В 1950 году, когда Советский Союз находился в острой конфронтации с Западом и в полной изоляции в ООН из-за поддержки агрессии Северной Кореи и Китая против Южной Кореи, а критика ООН в СССР приобрела неслыханные масштабы, пришел срок переизбрания Генерального секретаря ООН Трюгве Ли, что стало поводом для беспрецедентных персональных нападок на Генсека ООН в советской печати. Стихотворение Владимира Дыховичного и Мориса Слободского «Несколько вопросов к Трюгве Ли» — хороший пример вербальной карикатуры, комизм которой основан на использовании имени собственного (Ли) в качестве вопросительной частицы (ли):

Твердят, что мистер Трюгве Ли
Достоин уваженья.
Достоин ли?
Частица «ли»
Здесь к месту, без сомненья.
Твердят, что безупречен Ли,
Что он добряк милейший
И нужно, чтобы провели
Его на срок дальнейший,
И что послужит с жаром Ли.
Но даром ли?
Твердят, что миротворец Ли!
Но вот, знакомясь с пактами,
На пакт военный набрели.
Как быть с такими фактами?
Конечно, всем известен Ли.
Но честен ли?
Твердит везде и всюду Ли:
— Мы делу мира служим!.. —
А янки грузят корабли
Войсками и оружьем.
При этом служит мирный Ли
Не ширмой ли?
Но как бы те, кому в ООН
Давно лакеем служит он,
Елей ему ни лили,
Простые люди всей земли
Не скажут: «Неподкупен Ли!»,
А спросят: «Не подкуплен ли?»
И: «Кто лакей? Не Ли ли?..»

Хотя редуцирование имени собственного до вопросительной частицы и является основным источником комического, используются здесь и другие приемы стиховой игры (неподкупен / не подкуплен, с жаром / даром и т. п.). Грамматика и языковая игра превращаются в настоящий домен сатирических приемов поэтов-карикатуристов.

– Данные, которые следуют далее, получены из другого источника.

-- ==== Sys2Proof/Laws/PerInstr.lean ====
section
/-! SUPPORT. Facts about every instruction as syntax, one lemma per constructor: its encoding is one that its own row of
spec/opcode_table.json admits (30_encoding.md R61, R66). -/

namespace Sys2Proof.Laws.EncodingFitsRow

/-- The mask and match of the instruction's row admit its encoding. -/
def Statement (i : Instr) : Prop := i.row.admits (encode i) = true

/-- The mask of the two top bits of a packed word leaves its two-bit head (R60). -/
theorem top_bits (a : BitVec 2) (key block : Word) :
    (a ++ key ++ block : BitVec (2 + 32 + 32)).toNat &&& 0x30000000000000000 = a.toNat <<< 64 := by
  have hm : (0x30000000000000000 : Nat) = 3 <<< 64 := by decide
  have ha : a.toNat &&& 3 = a.toNat := Nat.and_two_pow_sub_one_of_lt_two_pow (n := 2) a.isLt
  rw [BitVec.toNat_append, BitVec.toNat_append, hm]
  refine Nat.eq_of_testBit_eq fun i => ?_
  by_cases hi : 64 ≤ i
  · have h32 : 32 ≤ i := by omega
    have h33 : 32 ≤ i - 32 := by omega
    have e : i - 32 - 32 = i - 64 := by omega
    have hk : key.toNat.testBit (i - 32) = false :=
      Nat.testBit_lt_two_pow (Nat.lt_of_lt_of_le key.isLt (Nat.pow_le_pow_right (by decide) h33))
    have hb : block.toNat.testBit i = false :=
      Nat.testBit_lt_two_pow (Nat.lt_of_lt_of_le block.isLt (Nat.pow_le_pow_right (by decide) h32))
    have h3 : (a.toNat.testBit (i - 64) && (3 : Nat).testBit (i - 64)) = a.toNat.testBit (i - 64) := by
      rw [← Nat.testBit_and, ha]
    rw [Nat.testBit_and, Nat.testBit_or, Nat.testBit_shiftLeft, Nat.testBit_or, Nat.testBit_shiftLeft,
      Nat.testBit_shiftLeft, Nat.testBit_shiftLeft]
    simp [hi, h32, h33, hk, hb, e, h3]
  · rw [Nat.testBit_and, Nat.testBit_shiftLeft, Nat.testBit_shiftLeft]
    simp [hi]

theorem nop : Statement .nop := by
  unfold Statement
  decide

theorem enc (key block : Word) : Statement (.enc key block) := by
  have h : (encWord key block).toNat &&& 0x30000000000000000 = 0x20000000000000000 := top_bits 2#2 key block
  simp [Statement, Instr.row, encode, Row.admits, h]

theorem dec (key block : Word) : Statement (.dec key block) := by
  have h : (decWord key block).toNat &&& 0x30000000000000000 = 0x30000000000000000 := top_bits 3#2 key block
  simp [Statement, Instr.row, encode, Row.admits, h]

theorem sbox (i : Nibble) : Statement (.sbox i) := by
  simp [Statement, Instr.row, encode, Row.admits, UnitPort.pair]

theorem sboxInv (i : Nibble) : Statement (.sboxInv i) := by
  simp [Statement, Instr.row, encode, Row.admits, UnitPort.pair]

theorem rotl32 (x : Word) (n : Nat) : Statement (.rotl32 x n) := by
  simp [Statement, Instr.row, encode, Row.admits, UnitPort.pair]

theorem rotr32 (x : Word) (n : Nat) : Statement (.rotr32 x n) := by
  simp [Statement, Instr.row, encode, Row.admits, UnitPort.pair]

theorem keysched (key : Word) : Statement (.keysched key) := by
  simp [Statement, Instr.row, encode, Row.admits, UnitPort.pair]

theorem sub (block subkey : Word) : Statement (.sub block subkey) := by
  simp [Statement, Instr.row, encode, Row.admits, UnitPort.pair]

theorem subinv (block subkey : Word) : Statement (.subinv block subkey) := by
  simp [Statement, Instr.row, encode, Row.admits, UnitPort.pair]

theorem perm (block subkey : Word) : Statement (.perm block subkey) := by
  simp [Statement, Instr.row, encode, Row.admits, UnitPort.pair]

theorem perminv (block subkey : Word) : Statement (.perminv block subkey) := by
  simp [Statement, Instr.row, encode, Row.admits, UnitPort.pair]

theorem round (dir : Mode) (key : Word) (s : Fin 3) (d : Word) : Statement (.round dir key s d) := by
  cases dir <;> simp [Statement, Instr.row, encode, Row.admits, UnitPort.pair]

end Sys2Proof.Laws.EncodingFitsRow
end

Особенной популярностью пользуется здесь воплощающий «грамматический порядок» алфавит. Превращение обучения детей азбуке в школу войны и убийства стало излюбленной темой советской детской поэзии об американских игрушках в виде атомной бомбы и о том, как американские дети играют в бактериологическую войну и вырастут убийцами. Стихотворению Бориса Тимофеева «Американские азбучные истины, или „Плоды просвещения“» предпослан эпиграф: «В американских школах введен новый букварь, в котором даны следующие пояснения букв: „А“ — атом, „Б“ — бомба и т. д. (Из газет)», а само оно построено, как каталог орудий и способов убийства:

Весь алфавит от «А» до «Зет»
Понятен для ребят:
«О» — ограбленье, «К» — кастет,
«Ш» — шантажист, «Я» — яд…
Само все ясно по себе:
«М» — мучить, «В» — взрывать,
Грабеж — на «Г», подлог — на «П»,
«Ж» — жечь, «У» — убивать…

Характерно, что как только языковая игра завершается, исчезает и комизм: последняя строфа строится уже совсем в ином, не комическом модусе:

Когда же выучил сынок
Букварь весь до конца,
Он выкрал деньги, дом поджег,
И застрелил отца…

В совершенстве приемами языковой сатиры владел Самуил Маршак, стихи которого, будучи буквально прошиты разнообразными тропами, служащими окарикатуриванию объектов осмеяния, поражают изобретательностью. Так, представляя Францию в образе птичьего двора, он наделяет каждого из героев-птиц соответствующими голосами. Главный карикатурный персонаж стихотворения «Птичий двор», де Голль, превращен в петуха, который раньше «был перелетной птицей» (намек на его эмиграцию во время оккупации Франции нацистами), а теперь «бодро петушится». Образ петуха позволяет Маршаку изобразить де Голля претенциозным самозванцем: «Надут де Голль, / Что твой король! / Чего же хочет / Кочет?» Оказывается, продать Францию американцам и втянуть ее в войну: «„Ку-ка-ре-ку! / Марш на Моску!“ — / Поет петух протяжно. / Ему в ответ / Индюк-сосед / „Блюм-блюм!“ — / Бормочет важно». Звукоподражательные эффекты усиливаются, пока ономатопея не превращается в основной прием стихотворения: «„Что тут за шум, / Друзья, у вас?“ — / Шипит гусак Шу-шуман. / „Зерном сейчас / Покормит нас / Га-га-га-гарри Трумэн!“».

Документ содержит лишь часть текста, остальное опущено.